6 марта я пел партию Осаки в «Ирис» — японской опере Масканьи, которая вновь была поставлена в «Метрополитен» спустя шестнадцать лет. Я пел до сих пор эту партию только раз — четырнадцать лет назад в Турине. Когда эта опера ставилась в «Метрополитен» впервые — 16 октября 1902 года, — Масканьи сам дирижировал, и опера имела большой успех. Популярность ее сохранялась и тогда, когда в ней пел Карузо — в 1908 году, и в 1915 году, когда ею дирижировал Тосканини. Но вкусы изменчивы, нельзя не признать этого. Наша постановка была полным провалом. Ни критики, ни публика даже не пытались скрыть свое разочарование. «Безвкусная и посредственная опера, — таков был короткий приговор, —- хотя певцы и сделали все что могли». Другой критик ставил вопрос иначе, возможно, в какой-то мере и правильно, но я все же не был расположен подписаться под всем тем, что он говорил. «Я согласен, — писал он, — что немногие новые оперы стоит оставлять в репертуаре. Но разве неверно, что даже самая эфемерная и спорная постановка современной оперы была бы предпочтительнее постановки какой-нибудь другой оперы, в которую нельзя, по-видимому, вдохнуть жизнь и которая не может представлять большого интереса для современной публики?»

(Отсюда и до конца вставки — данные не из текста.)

/-- A response that fits raises the level, which the control block shows (22 R474). -/
theorem resp_good {x : Vopen} {d : Dev} {level : BitVec 2} {mac : BitVec 128} {n : W64} (hn : x.nonce = some n) (hmax : level.toNat ≤ d.otp.dbgMax)
    (hlevel : x.level ≤ level.toNat) (h0 : level ≠ 0) (hmac : d.macOf n level.toNat = bytesLE 16 mac.toNat) :
    Dbg.resp (x, d) level mac = ({ x with ir := .voResp, nonce := none, level := level.toNat }, d.dbgOn.showLevel level.toNat) := by
  have hne : level.toNat ≠ 0 := fun h => h0 (BitVec.eq_of_toNat_eq h)
  unfold Dbg.resp
  dsimp only
  rw [hn]
  dsimp only
  rw [if_pos (by rw [decide_eq_true hmax, decide_eq_true hlevel, hmac, beq_self_eq_true]; rfl), if_neg hne]

/-- Another response is a failure, with its time. -/
theorem resp_bad {x : Vopen} {d : Dev} {level : BitVec 2} (mac : BitVec 128) (h : x.nonce = none ∨ d.otp.dbgMax < level.toNat ∨ level.toNat < x.level) :
    Dbg.resp (x, d) level mac = ({ x with
      ir := .voResp, nonce := none, fails := Nat.min 15 (x.fails + 1), backoff := 60000000 * 2 ^ (Nat.min 15 (x.fails + 1) - 1) }, d) := by
  unfold Dbg.resp
  dsimp only
  rw [if_neg]
  split
  · decide
  · next n hn =>
    rw [Bool.and_eq_true, Bool.and_eq_true, decide_eq_true_eq, decide_eq_true_eq]
    rintro ⟨⟨hmax, hlevel⟩, -⟩
    rcases h with h | h | h
    · rw [h] at hn
      exact absurd hn (by simp)
    · omega
    · omega

theorem chal_armed {x : Vopen} {d : Dev} (hfails : x.fails < 15) (hback : x.backoff = 0) :
    Dbg.chal (x, d) = ({ x with ir := .voChal, dr := d.freeWord.1.toNat, nonce := some d.freeWord.1 }, { d with fresh := d.fresh + 1 }) := by
  unfold Dbg.chal Vopen.lockout
  dsimp only
  rw [hback, decide_eq_false (by omega), if_neg (by decide), Dev.freeWord_dev]

theorem chal_none {x : Vopen} {d : Dev} (h : 15 ≤ x.fails ∨ x.backoff ≠ 0) :
    Dbg.chal (x, d) = ({ x with ir := .voChal, dr := 0, nonce := none }, d) := by
  unfold Dbg.chal Vopen.lockout
  dsimp only
  rw [if_pos]
  rw [Bool.or_eq_true, decide_eq_true_eq, bne_iff_ne]
  exact h

theorem testAccessPort : TestAccessPort := by
  intro s data level mac a sz w v t d x
  have hbus : exec (.voBus a sz w v) s = s.vopen fun y => y.bus a sz w v := rfl
  have hwrite : exec (.voBus a sz true v) s = s.vopen fun y => y.bus a sz true v := rfl
  refine ⟨debugs_of_vopen (f := Dbg.idcode) rfl rfl, debugs_of_vopen (f := Dbg.bypass) rfl rfl, ⟨_, debugs_of_vopen (f := fun y => y.sample data) rfl rfl⟩,
    fun hfull => debugs_of_vopen (f := Dbg.extest) rfl (if_pos hfull), fun hno => debugs_of_vopen (f := Dbg.extest) rfl (if_neg hno),
    ⟨_, debugs_of_vopen (f := Dbg.statCapture) rfl rfl, stat_fields⟩,
    fun hfails hback => ⟨_, debugs_of_vopen (f := Dbg.chal) rfl (chal_armed hfails hback)⟩,
    fun hno => debugs_of_vopen (f := Dbg.chal) rfl (chal_none hno),
    fun n hn hmax hlevel h0 hmac => debugs_of_vopen (f := fun y => y.resp level mac) rfl (resp_good hn hmax hlevel h0 hmac),
    fun hno => debugs_of_vopen (f := fun y => y.resp level mac) rfl (resp_bad mac hno),
    fun hnone => ⟨debugs_of_vopen hbus (bus_refused x a sz v w hnone), debugs_of_vopen (exec_trcCtrlEn s t) (bus_refused x _ _ _ true hnone)⟩,
    fun hfull hhbm hhalt => debugs_of_vopen hbus (bus_halted x a sz v w hfull hhbm hhalt),
    fun hfull hlow hok => ⟨_, debugs_of_vopen hwrite (bus_memory x a sz v hfull hlow hok), ?_, fun b hb => ?_⟩,
    fun hone hw hconfig => debugs_of_vopen hbus (bus_low x a sz v hone hw hconfig)⟩
  · have hbytes := (Dev.bytes_congr (d.putMem_mem 99 a.toNat (bytesLE (2 ^ sz.toNat) v.toNat) fun _ => false) a.toNat _).trans (d.bytes_setBytes a.toNat _)
    rwa [length_bytesLE] at hbytes
  · exact d.byte_putMem_out 99 a.toNat b _ _ (by rwa [length_bytesLE])
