-- ==== Sys2Proof/Machine/Serializer.lean ====
section
/-! DEFINITION. The state serializer (spec/43_serializer.md): SER, DESER, the 128-bit output and what the host makes of
it. -/

namespace Sys2Proof.Machine

/-- SER: `ser(h) = bytes32(h[0]) ‖ bytes32(h[1]) ‖ bytes32(h[2]) ‖ bytes32(h[3])` (R145). -/
def ser (h : Words4) : List Byte :=
  bytes32 h.a ++ bytes32 h.b ++ bytes32 h.c ++ bytes32 h.d

/-- Word k of DESER: `le32(t[4k], t[4k+1], t[4k+2], t[4k+3])` (R146). -/
def deserWord (t : List Byte) (k : Nat) : Word :=
  le32 (t.getD (4 * k) 0) (t.getD (4 * k + 1) 0) (t.getD (4 * k + 2) 0) (t.getD (4 * k + 3) 0)

/-- DESER of a 16-byte sequence (R146). The engine applies it to the 16 bytes of the `tag` field only; what a sequence
of another length gives is used by no rule (log entry 9). -/
def deser (t : List Byte) : Words4 :=
  ⟨deserWord t 0, deserWord t 1, deserWord t 2, deserWord t 3⟩

/-- The output `digest_out` = `le128(ser(H))`, driven in every phase (R33, R147). -/
def digestOut (s : State) : BitVec 128 :=
  le128 (ser s.h)

/-- `RDDIGEST`: the host samples `digest_out` and forms the bytes `bytes128(digest_out)` (R156). It issues no command and
changes no state. -/
def rdDigest (s : State) : List Byte :=
  bytes128 (digestOut s)

end Sys2Proof.Machine
end

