/-- R106: one STEP, the four registers together and from the values before it, and i goes up by 1. -/
def Obligations.StepWritesTheFourRegistersTogether : Prop :=
  ∀ (m : List Word) (x : Hidden),
    (stepOp m x).work =
      { a := x.work.d
        b := x.work.b + rotl32 (x.work.a + mixF (x.stepNo.toNat / 16) x.work.b x.work.c x.work.d +
          kConst x.stepNo.toNat + m.getD (msgIndex x.stepNo.toNat) 0) (rotAmount x.stepNo.toNat)
        c := x.work.b
        d := x.work.c } ∧
    (stepOp m x).stepNo = x.stepNo + 1

/-- R108: ACCUM adds a to A, b to B, c to C and d to D, mod 2^32, and leaves every other field. -/
def Obligations.AccumAddsLaneByLane : Prop :=
  ∀ (x : Hidden) (s : State), accumOp x s =
    { s with h := ⟨s.h.a + x.work.a, s.h.b + x.work.b, s.h.c + x.work.c, s.h.d + x.work.d⟩ }

/-- R109: `compress(h, block)` is the 64 steps in order, each from the registers the one before left, and then the four
additions; and the engine's COMPRESS, run micro-operation by micro-operation on BUF, leaves that value in H and touches
BUF, BLEN, COUNT, PHASE, ERR and CAUSE not at all. -/
def Obligations.CompressRunsTheSixtyFourSteps : Prop :=
  (∀ (h : Words4) (block : List Byte), block.length = 64 → ∃ w : Nat → Words4, w 0 = h ∧
    (∀ i, i < 64 → w (i + 1) =
      { a := (w i).d
        b := (w i).b + rotl32 ((w i).a + mixF (i / 16) (w i).b (w i).c (w i).d + kConst i +
          le32 (block.getD (4 * msgIndex i) 0) (block.getD (4 * msgIndex i + 1) 0) (block.getD (4 * msgIndex i + 2) 0)
            (block.getD (4 * msgIndex i + 3) 0)) (rotAmount i)
        c := (w i).b
        d := (w i).c }) ∧
    compress h block = ⟨h.a + (w 64).a, h.b + (w 64).b, h.c + (w 64).c, h.d + (w 64).d⟩) ∧
  (∀ s : State, (compressOp s).h = compress s.h s.block ∧ (compressOp s).buf = s.buf ∧ (compressOp s).blen = s.blen ∧
    (compressOp s).count = s.count ∧ (compressOp s).phase = s.phase ∧ (compressOp s).err = s.err ∧
    (compressOp s).cause = s.cause ∧ (compressOp s).host = s.host)

/-- R84: PUSH stores at BUF[BLEN]; the 64th byte compresses exactly the 64 bytes in the order they were pushed and
empties the buffer. -/
def Obligations.PushFillsAndCompresses : Prop :=
  ∀ (v : Byte) (s : State),
    (s.blen ≠ 63 → pushByte v s = { s with buf := s.buf.writeByte s.blen.toNat v, blen := s.blen + 1 }) ∧
    (s.blen = 63 →
      (pushByte v s).h = compress s.h (s.pending ++ [v]) ∧ (pushByte v s).buf = s.buf.writeByte 63 v ∧
      (pushByte v s).blen = 0 ∧ (pushByte v s).count = s.count ∧ (pushByte v s).phase = s.phase ∧
      (pushByte v s).err = s.err ∧ (pushByte v s).cause = s.cause ∧ (pushByte v s).host = s.host)

/-- What the spec derives as R86, position independence: what a run of pushed bytes does to H and to the pending bytes
does not depend on COUNT, on the phase or on what was recorded before, but only on H and the pending bytes. -/
def Obligations.BlocksAreIndependentOfPosition : Prop :=
  ∀ (vs : List Byte) (s t : State), s.h = t.h → s.blen = t.blen → s.pending = t.pending →
    (pushBytes vs s).h = (pushBytes vs t).h ∧ (pushBytes vs s).blen = (pushBytes vs t).blen ∧
    (pushBytes vs s).pending = (pushBytes vs t).pending

/-! ### Padding -/

/-- R131: pad(L), its three parts, z(L) = (55 − L) mod 64, which depends on L mod 64 only and is the least number of
zero bytes that reaches 56 mod 64, its length, and that it fills whole blocks. -/
def Obligations.PadFillsWholeBlocks : Prop :=
  ∀ L : Nat,
    pad L = [0x80] ++ zeros (zeroFill L) ++ bytes64 (BitVec.ofNat 64 (8 * L % 2 ^ 64)) ∧
    (zeroFill L : Int) = (55 - (L : Int)) % 64 ∧ zeroFill L = zeroFill (L % 64) ∧
    (L + 1 + zeroFill L) % 64 = 56 ∧ (∀ z, z < zeroFill L → (L + 1 + z) % 64 ≠ 56) ∧
    (pad L).length = 9 + zeroFill L ∧ 9 ≤ (pad L).length ∧ (pad L).length ≤ 72 ∧ (L + (pad L).length) % 64 = 0

/-- R132: the length field is 8·COUNT mod 2^64, least significant byte first. -/
def Obligations.LengthFieldIsLittleEndianBitCount : Prop :=
  ∀ count : BitVec 64, (lengthField count).toNat = 8 * count.toNat % 2 ^ 64 ∧
    (bytes64 (lengthField count)).length = 8 ∧
    ∀ k, k < 8 → ((bytes64 (lengthField count)).getD k 0).toNat = 8 * count.toNat % 2 ^ 64 / 2 ^ (8 * k) % 2 ^ 8

/-- What the spec derives as R136: when BLEN = COUNT mod 64, PADSEQ pushes exactly pad(COUNT). -/
def Obligations.PadSeqPushesPadOfCount : Prop :=
  ∀ s : State, s.blen.toNat = s.count.toNat % 64 → padSeq s = pushBytes (pad s.count.toNat) s

/-- What the spec derives as R137 from R133: after PADSEQ the buffer is empty, for every BLEN and every COUNT. -/
def Obligations.PadSeqLeavesTheBufferEmpty : Prop :=
  ∀ s : State, (padSeq s).blen = 0

/-! ### The serializer -/

/-- R145: `ser(h)[4k + n] = h[k][8n+7 : 8n]`, 16 bytes. -/
def Obligations.SerListsTheWordsLittleEndian : Prop :=
  ∀ h : Words4, (ser h).length = 16 ∧
    ∀ (k : Fin 4) (n : Nat), n < 4 → (ser h).getD (4 * k.val + n) 0 = (h.word k).extractLsb' (8 * n) 8

/-- R146 and the round trips of R148: `deser(t)[k] = le32(t[4k], t[4k+1], t[4k+2], t[4k+3])`, and SER and DESER are
inverse to each other. -/
def Obligations.SerializerRoundTrips : Prop :=
  (∀ (t : List Byte) (k : Fin 4), t.length = 16 → (deser t).word k =
    le32 (t.getD (4 * k.val) 0) (t.getD (4 * k.val + 1) 0) (t.getD (4 * k.val + 2) 0) (t.getD (4 * k.val + 3) 0)) ∧
  (∀ h : Words4, deser (ser h) = h) ∧
  (∀ t : List Byte, t.length = 16 → ser (deser t) = t)

/-- R33, with R147 for the bit map: `digest_out[32k+31 : 32k] = H[k]`, in every phase; its bytes are ser(H); the other
outputs are PHASE, ERR and CAUSE. -/
def Obligations.OutputsShowTheState : Prop :=
  ∀ s : State, (∀ k : Fin 4, (digestOut s).extractLsb' (32 * k.val) 32 = s.h.word k) ∧
    (digestOut s).toNat = s.h.a.toNat + 2 ^ 32 * s.h.b.toNat + 2 ^ 64 * s.h.c.toNat + 2 ^ 96 * s.h.d.toNat ∧
    rdDigest s = ser s.h ∧ (doneOut s = 1 ↔ s.phase = .done) ∧ (errOut s = 1 ↔ s.err = true) ∧ causeOut s = s.cause

/-- R149: the display form: two digits a byte, the high nibble first, bytes in order, from the sixteen-letter alphabet.
That reading it back gives the bytes is not in R149, which leaves parsing out: it rests on the `tag=` operand of R68 and on
the model's reading of its digits (log entry 10). -/
def Obligations.DisplayFormOfADigest : Prop :=
  ∀ t : List Byte, (hexstr t).length = 2 * t.length ∧ (∀ c ∈ hexstr t, c ∈ hexAlphabet) ∧ unhex (hexstr t) = t ∧
    ∀ j, j < t.length → (hexstr t).getD (2 * j) 'x' = hexAlphabet.getD ((t.getD j 0).toNat / 16) 'x' ∧
      (hexstr t).getD (2 * j + 1) 'x' = hexAlphabet.getD ((t.getD j 0).toNat % 16) 'x'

Жизнь всегда полна неожиданностей, и я снова убедился в этом во время обычного зимнего турне. Я должен был петь на одном приеме в «Майфлауэр-отель» в Вашингтоне. И так как я случайно остановился как раз в этой гостинице, то решил пройти в концертный зал самым коротким путем — через кухню. Сам того не замечая, просто так, чтобы попробовать голос, я пропел на ходу пару куплетов какой-то песенки. Вдруг я услышал чей-то разгневанный окрик: «А ну, кончайте этот кошачий концерт!» Я ужасно испугался и тотчас замолчал. Кричал шеф-повар швей­царец Майфлауэр. Он решил, что это кто-нибудь из его поваров вздумал петь, вопреки правилу, запрещавшему пение во время работы!

Когда 6 мая я отплыл на «Аквитании» в Европу, оказалось, что на этом же пароходе едет один очень важный пассажир — губернатор Франклин-Д. Рузвельт. И мы с Розой Понселле дали концерт в его честь.

Сезон в «Ковент-Гардене» в мае-июне 1932 года был знаменателен великолепными спектаклями вообще и участием Шаляпина, в частности. Я пел «Риголетто» с английской сопрано Ноэль Нади, в «Богеме» с Одетт де Ферас и Мариано Стабиле.

Из Лондона я отправился в Париж, где выступил с большим успехом, чем раньше, в «Саль Плейель». Из Парижа я уехал в Берлин и пел там в «Травиате» в «Штаатсопер». Затем я вернулся в Италию.

Когда я приехал в Нью-Йорк, в октябре 1931 года, я застал там напряженную обстановку ожидания и тревоги. Только что подал в отставку с поста президента общества «Метрополитен» Отто-Х. Кап. Он занимал этот пост с 1918 года. Вместо него был выбран Поль- Д. Крават. Гатти-Казацца и Крават вынуждены были опубликовать официальное опровержение слухов, уже подхваченных газетами, о том, будто «Метрополитен» на грани банкротства.

Я разделял опасения и тревоги моих коллег по поводу того, что было важно для всех нас. Но в то время я не подозревал, что скоро мне придется принимать какие-то серьезные решения, так же как не предполагал, что мой предстоящий, двенадцатый по счету, сезон в «Метрополитен» будет моим последним сезоном в этом театре.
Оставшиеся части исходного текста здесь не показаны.